Your task is to copy the lines of the data below from the line holding "F1, F2, F5 -/" through the line holding "outOf (.manenc 6)", inclusive, exactly and with nothing added.
PROVIDED DATA: Begin
-- ==== Sys2Proof/Tests/Slice0.lean ====
section
/-!
SUPPORT. Tests/Slice0.lean: small tests, their expected values from the spec's encodings and from 95_test_vectors.md
(named by their numbers there), and for each statement with hypotheses a witness that meets them.
-/

namespace Sys2Proof.Tests

open Sys2Proof Sys2Proof.Machine Sys2Proof.Claim

/-! ### Helpers -/

/-- The reset state with this ARG, and with these bytes from IBUF[0] on. -/
def start (arg : Word) (bytes : List Byte) : State := { State.reset with arg := arg, ibuf := Memory.ofBytes bytes }

/-- `s` with the command word `v` in flight, and `wait` host accesses to come before its completion. -/
def inFlight (v : Word) (wait : Nat) (s : State) : State :=
  { s with cmd := v, status := s.status.accepted, wait := wait }

/-- The state after a step that has one, else the state before it. -/
def after (s : State) : Host.Outcome State Fault Refusal → State
  | .next t => t
  | .fault _ => s
  | .refused _ => s

/-- The state after command `i`. -/
def done (i : Instr) (s : State) : State := after s (exec i s)

/-- RES after command `i` with this ARG. -/
def resOf (i : Instr) (arg : Word) : Word := (done i (start arg [])).res

/-- RES and FREQ after FHSEL. -/
def hopOf (r : Region) (slot : Nat) (arg : Word) : Word × Word :=
  ((done (.fhsel r slot) (start arg [])).res, (done (.fhsel r slot) (start arg [])).freq)

/-- STATUS, OLEN and the first `n` bytes of OBUF after command `i` on these IBUF bytes. -/
def outOf (i : Instr) (n : Nat) (bytes : List Byte) : Word × Word × List Byte :=
  let t := done i (start 0#32 bytes)
  (t.status.word, t.olen, t.obuf.slice 0 n)

/-- The next step's state. -/
def stepped (s : State) : State := after s (step s)

/-! ### Well-formedness: each check refuses an ill-formed term -/

theorem test_wf_refuses_manenc_256 : (Instr.manenc 256).wf = false := by decide

theorem test_wf_refuses_mandec_256 : (Instr.mandec 256).wf = false := by decide

theorem test_wf_refuses_fhsel_slot_2 : (Instr.fhsel .europe 2).wf = false := by decide

/-! ### Decoding: words written out from 30_encoding.md R42 to R45 -/

theorem test_decode_quantiser_unsigned :
    decode 0x00000010#32 = .ok .qenc14 ∧ decode 0x00000011#32 = .ok .qdec14 ∧
      decode 0x00000012#32 = .ok .qenc10 ∧ decode 0x00000013#32 = .ok .qdec10 ∧
      decode 0x00000014#32 = .ok .qenc6 ∧ decode 0x00000015#32 = .ok .qdec6 := by
  exact ⟨rfl, rfl, rfl, rfl, rfl, rfl⟩

theorem test_decode_quantiser_signed :
    decode 0x00000016#32 = .ok .qencs8 ∧ decode 0x00000017#32 = .ok .qdecs8 ∧
      decode 0x00000018#32 = .ok .qencs9 ∧ decode 0x00000019#32 = .ok .qdecs9 := by
  exact ⟨rfl, rfl, rfl, rfl⟩

theorem test_decode_block_commands :
    decode 0x00000020#32 = .ok .whiten ∧ decode 0x00000021#32 = .ok .dewhiten ∧
      decode 0x00000030#32 = .ok .fecenc ∧ decode 0x00000031#32 = .ok .fecchk := by
  exact ⟨rfl, rfl, rfl, rfl⟩

/-- LEN = 0x1A in bits 15:8, and LEN = 0xFF. -/
theorem test_decode_line_coder :
    decode 0b00000000000000000001101001000000#32 = .ok (.manenc 26) ∧
      decode 0b00000000000000001111111101000001#32 = .ok (.mandec 255) := by
  exact ⟨rfl, rfl⟩

/-- REGION in bits 17:16, SLOT in bit 18. -/
theorem test_decode_fhsel :
    decode 0b00000000000000100000000001010000#32 = .ok (.fhsel .australia 0) ∧
      decode 0b00000000000001010000000001010000#32 = .ok (.fhsel .northAmerica 1) ∧
      decode 0x00070050#32 = .ok (.fhsel .asia 1) ∧ decode 0x00040050#32 = .ok (.fhsel .europe 1) := by
  exact ⟨rfl, rfl, rfl, rfl⟩

/-- X1 to X6. -/
theorem test_decode_rejects :
    legal 0x00000000#32 = false ∧ legal 0x00000110#32 = false ∧ legal 0x80000010#32 = false ∧
      legal 0x00010040#32 = false ∧ legal 0x00000150#32 = false ∧ legal 0x00080050#32 = false ∧
      legal 0x00000099#32 = false := by decide

theorem test_encode : encode (.manenc 26) = 0x00001A40#32 ∧ encode (.fhsel .northAmerica 1) = 0x00050050#32 := by decide

theorem test_decodeTableWord :
    decodeTableWord 32 0x50 = some (.fhsel .europe 0) ∧ decodeTableWord 8 0x20 = some .whiten ∧
      decodeTableWord 40 0x20 = none := by decide

/-- The rows of 30_encoding.md R45 overlap nowhere: no two mnemonics have the same value. -/
theorem test_opcode_values_differ : (Opcode.all.map Opcode.value).Pairwise (· ≠ ·) := by decide

/-! ### The quantiser: 95_test_vectors.md L2 -/

theorem test_qenc14 :
    resOf .qenc14 12345#32 = 0x200E#32 ∧ resOf .qenc14 28672#32 = 0x3000#32 ∧ resOf .qenc14 61439#32 = 0x3FFF#32 ∧
      resOf .qenc14 0xFFFFFFFF#32 = 0x3FFF#32 := by decide

theorem test_qdec14 :
    resOf .qdec14 0x200E#32 = 12346#32 ∧ resOf .qdec14 0x3FFF#32 = 61436#32 ∧ resOf .qdec14 0xFFFFC000#32 = 0#32 := by
  decide

theorem test_qenc10 :
    resOf .qenc10 258#32 = 0x101#32 ∧ resOf .qenc10 1000#32 = 0x23A#32 ∧ resOf .qenc10 3840#32 = 0x3FF#32 := by decide

theorem test_qdec10 : resOf .qdec10 0x23A#32 = 1002#32 ∧ resOf .qdec10 0x3FF#32 = 3836#32 := by decide

theorem test_qenc6 :
    resOf .qenc6 47#32 = 0x1F#32 ∧ resOf .qenc6 100#32 = 0x2D#32 ∧ resOf .qenc6 240#32 = 0x3F#32 := by decide

theorem test_qdec6 : resOf .qdec6 0x2D#32 = 102#32 ∧ resOf .qdec6 0x3F#32 = 236#32 := by decide

/-- -100, -1000 and -2^31. -/
theorem test_qencs8 :
    resOf .qencs8 34#32 = 0x21#32 ∧ resOf .qencs8 0xFFFFFF9C#32 = 0xC1#32 ∧ resOf .qencs8 0xFFFFFC18#32 = 0xFF#32 ∧
      resOf .qencs8 0x80000000#32 = 0xFF#32 := by decide

theorem test_qdecs8 :
    resOf .qdecs8 0x7F#32 = 476#32 ∧ resOf .qdecs8 0xFF#32 = 0xFFFFFE24#32 ∧ resOf .qdecs8 0x80#32 = 0#32 := by decide

/-- 300, -150 and -2^31. -/
theorem test_qencs9 :
    resOf .qencs9 300#32 = 0x9B#32 ∧ resOf .qencs9 0xFFFFFF6A#32 = 0x16B#32 ∧
      resOf .qencs9 0x80000000#32 = 0x1FF#32 := by decide

theorem test_qdecs9 :
    resOf .qdecs9 0x0FF#32 = 956#32 ∧ resOf .qdecs9 0x1FF#32 = 0xFFFFFC44#32 ∧ resOf .qdecs9 0x100#32 = 0#32 := by
  decide

/-! ### The whitener: W3, W5, W9, W12 -/

/-- The payload of W3. -/
def payload : List Byte :=
  [0x22#8, 0x11#8, 0xFF#8, 0xEE#8, 0x66#8, 0x55#8, 0x44#8, 0x33#8,
   0xAA#8, 0x99#8, 0x88#8, 0x77#8, 0x5D#8, 0x3C#8, 0x2B#8, 0x1A#8]

/-- Its whitened bytes. -/
def whitened : List Byte :=
  [0x1C#8, 0x53#8, 0xD6#8, 0x37#8, 0xF3#8, 0x0B#8, 0x02#8, 0x96#8,
   0xF4#8, 0x77#8, 0xCC#8, 0xD0#8, 0xBA#8, 0x0A#8, 0x6B#8, 0x0E#8]

set_option maxRecDepth 2000 in
theorem test_whiten : outOf .whiten 16 payload = (0x00000002#32, 16#32, whitened) := by decide

/-- The round trace's last row: TEA_FWD(0, 0). -/
theorem test_whiten_trace : teaFwd teaMix 0#32 0#32 = (0xED285DA1#32, 0x455B33C1#32) := by decide

set_option maxRecDepth 2000 in
theorem test_dewhiten : outOf .dewhiten 16 whitened = (0x00000002#32, 16#32, payload) := by decide

set_option maxRecDepth 2000 in
/-- W12. -/
theorem test_dewhiten_payload :
    outOf .dewhiten 16 payload = (0x00000002#32, 16#32,
      [0x5B#8, 0x38#8, 0xC3#8, 0xF1#8, 0xDB#8, 0x00#8, 0xD8#8, 0x83#8,
       0x8B#8, 0x34#8, 0xFE#8, 0x6D#8, 0x30#8, 0x70#8, 0x28#8, 0xA6#8]) := by decide

/-! ### The FEC: F1, F2, F5 -/

theorem test_golden_bytes : ibufBytes (start 0#32 goldenBlock) 0 20 = goldenBlock := by decide

/-- F1. -/
theorem test_fecenc : outOf .fecenc 6 goldenBlock = (0x00000002#32, 6#32, goldenParity) := by
  have e : exec .fecenc (start 0#32 goldenBlock) = .next (finish 0#32 0#32 goldenParity (start 0#32 goldenBlock)) := by
    rw [← computedParity_golden test_golden_bytes]; rfl
  rw [outOf, done, e]
  decide

/-- The golden block and its parity. -/
def goldenFrame : State := start 0#32 (goldenBlock ++ goldenParity)

theorem golden_frame_bytes : ibufBytes goldenFrame 0 20 = goldenBlock := by decide

/-- F2. -/
theorem test_fecchk_match : exec .fecchk goldenFrame = .next (finish 1#32 0#32 [] goldenFrame) := by
  have e : computedParity goldenFrame = ibufBytes goldenFrame 20 6 :=
    (computedParity_golden golden_frame_bytes).trans (by decide)
  show Host.Outcome.next _ = _
  rw [if_pos e]

/-- The golden block with one parity bit flipped, as F5. -/
def badParity : State := start 0#32 (goldenBlock ++ [0xF9#8, 0x07#8, 0x8C#8, 0x66#8, 0xA2#8, 0x15#8])

/-- F5. -/
theorem test_fecchk_mismatch : exec .fecchk badParity = .next (fail .fecMismatch badParity) := by
  have e : computedParity badParity ≠ ibufBytes badParity 20 6 := by
    rw [computedParity_golden (by decide)]; decide
  show Host.Outcome.next _ = _
  rw [if_neg e]

/-! ### The line coder: M1, M4, M6, M8, M11, M14 -/

theorem test_manenc :
    outOf (.manenc 6) 12 [0x00#8, 0xFF#8, 0x5A#8, 0xA5#8, 0x12#8, 0x34#8] = (0x00000002#32, 12#32,
      [0xAA#8, 0xAA#8, 0x55#8, 0x55#8, 0x99#8, 0x66#8, 0x66#8, 0x99#8, 0xA9#8, 0xA6#8, 0xA5#8, 0x9A#8]) := by decide

theorem test_manenc_lengths :
    outOf (.manenc 0) 2 [0x1E#8] = (0x00000002#32, 0#32, [0#8, 0#8]) ∧
      outOf (.manenc 33) 1 [0x1E#8] = (0x00000026#32, 0#32, [0#8]) ∧
      (done (.manenc 32) (start 0#32 [0x1E#8])).olen = 64#32 := by decide

theorem test_mandec :
    outOf (.mandec 8) 5 [0xAA#8, 0x66#8, 0x55#8, 0xA5#8, 0x96#8, 0x99#8, 0x96#8, 0x5A#8] =
      (0x00000002#32, 4#32, [0x0A#8, 0xF3#8, 0x65#8, 0x6C#8, 0#8]) := by decide

theorem test_mandec_rejects :
    outOf (.mandec 4) 2 [0xA9#8, 0x56#8, 0xAA#8, 0xAB#8] = (0x00000036#32, 0#32, [0#8, 0#8]) ∧
      outOf (.mandec 3) 1 [0xAA#8, 0xAB#8, 0xAA#8] = (0x00000026#32, 0#32, [0#8]) ∧
      outOf (.mandec 66) 1 [] = (0x00000026#32, 0#32, [0#8]) := by decide

/-! ### The hop selector: the table and the corner cases of 95_test_vectors.md -/

theorem test_fhsel :
    hopOf .europe 0 123456#32 = (1#32, 868400000#32) ∧ hopOf .northAmerica 0 123456#32 = (52#32, 923000000#32) ∧
      hopOf .northAmerica 1 123456#32 = (10#32, 906200000#32) ∧ hopOf .australia 1 3#32 = (1#32, 917400000#32) ∧
      hopOf .asia 1 3#32 = (0#32, 0#32) := by decide

/-- A collision at the top channel, a slot-0 wrap, a slot-1 wrap, t + 2^31; and HOP_SLOT1_PLUS1 = false. -/
theorem test_fhsel_corners :
    hopOf .northAmerica 1 3710#32 = (63#32, 927400000#32) ∧ hopOf .australia 0 64#32 = (22#32, 925800000#32) ∧
      hopOf .northAmerica 1 80#32 = (63#32, 927400000#32) ∧
      hopOf .northAmerica 1 0x80000000#32 = hopOf .northAmerica 1 0#32 ∧
      (after State.reset (execWith { defaultParams with hopSlot1Plus1 := false } (.fhsel .australia 1)
        (start 360#32 []))).res = 22#32 := by decide

/-! ### The bus, the step and reset: X7, X9 to X18 -/

/-- X7: an odd LEN of MANDEC is no illegal word. -/
theorem test_step_runs_command : (stepped (inFlight 0x00002141#32 0 State.reset)).status.word = 0x00000026#32 := by decide

/-- X1. -/
theorem test_step_illegal_word : (stepped (inFlight 0x00000000#32 0 State.reset)).status.word = 0x00000016#32 := by decide

theorem test_step_withFetchWord :
    (stepped (State.reset.withFetchWord 32 0x00000440)).olen = 8#32 ∧
      (stepped (State.reset.withFetchWord 32 0x00070050)).status.word = 0x00000002#32 := by decide

/-- X9 with LATENCY ≥ 2. -/
theorem test_write_while_busy :
    let s := inFlight 0x00000010#32 1 (start 5#32 [])
    let t := stepped { s with inputs := [.access (.write 0x08#8 32 7#32)] }
    t.arg = 5#32 ∧ t.status.word = 0x00000101#32 := by decide

/-- X10, X11. -/
theorem test_write_status :
    let s : State := { State.reset with status := { State.reset.status with done := true, ovr := true } }
    (stepped { s with inputs := [.access (.write 0x04#8 32 0x00000100#32)] }).status.word = 0x00000002#32 ∧
      (stepped { s with inputs := [.access (.write 0x04#8 32 0x000000FF#32)] }).status.word = 0x00000102#32 := by decide

/-- X12, X13. -/
theorem test_bus_error :
    (busAccess (.read 0x04#8 8) State.reset).1 = .busError ∧
      busAccess (.write 0x42#8 32 5#32) State.reset = (.busError, State.reset) := by decide

/-- X14, and word 0 of IBUF, lowest byte first. -/
theorem test_read :
    (busAccess (.read 0x18#8 32) goldenFrame).1 = .readData 0#32 ∧
      (busAccess (.read 0x40#8 32) goldenFrame).1 = .readData 0xAABBCCDD#32 := by decide

/-- X16: STATUS on acceptance. -/
theorem test_accept_clears_status :
    let st : Status := { busy := false, done := true, err := true, ecode := .lineViolation, ovr := false }
    (busAccess (.write 0x00#8 32 0x00000010#32) { State.reset with status := st }).2.status.word = 0x00000001#32 := by
  decide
PROVIDED DATA: End
● THE COMPLETED TASK
/-! ### The FEC: F1, F2, F5 -/

theorem test_golden_bytes : ibufBytes (start 0#32 goldenBlock) 0 20 = goldenBlock := by decide

/-- F1. -/
theorem test_fecenc : outOf .fecenc 6 goldenBlock = (0x00000002#32, 6#32, goldenParity) := by
  have e : exec .fecenc (start 0#32 goldenBlock) = .next (finish 0#32 0#32 goldenParity (start 0#32 goldenBlock)) := by
    rw [← computedParity_golden test_golden_bytes]; rfl
  rw [outOf, done, e]
  decide

/-- The golden block and its parity. -/
def goldenFrame : State := start 0#32 (goldenBlock ++ goldenParity)

theorem golden_frame_bytes : ibufBytes goldenFrame 0 20 = goldenBlock := by decide

/-- F2. -/
theorem test_fecchk_match : exec .fecchk goldenFrame = .next (finish 1#32 0#32 [] goldenFrame) := by
  have e : computedParity goldenFrame = ibufBytes goldenFrame 20 6 :=
    (computedParity_golden golden_frame_bytes).trans (by decide)
  show Host.Outcome.next _ = _
  rw [if_pos e]

/-- The golden block with one parity bit flipped, as F5. -/
def badParity : State := start 0#32 (goldenBlock ++ [0xF9#8, 0x07#8, 0x8C#8, 0x66#8, 0xA2#8, 0x15#8])

/-- F5. -/
theorem test_fecchk_mismatch : exec .fecchk badParity = .next (fail .fecMismatch badParity) := by
  have e : computedParity badParity ≠ ibufBytes badParity 20 6 := by
    rw [computedParity_golden (by decide)]; decide
  show Host.Outcome.next _ = _
  rw [if_neg e]

/-! ### The line coder: M1, M4, M6, M8, M11, M14 -/

theorem test_manenc :
    outOf (.manenc 6) 12 [0x00#8, 0xFF#8, 0x5A#8, 0xA5#8, 0x12#8, 0x34#8] = (0x00000002#32, 12#32,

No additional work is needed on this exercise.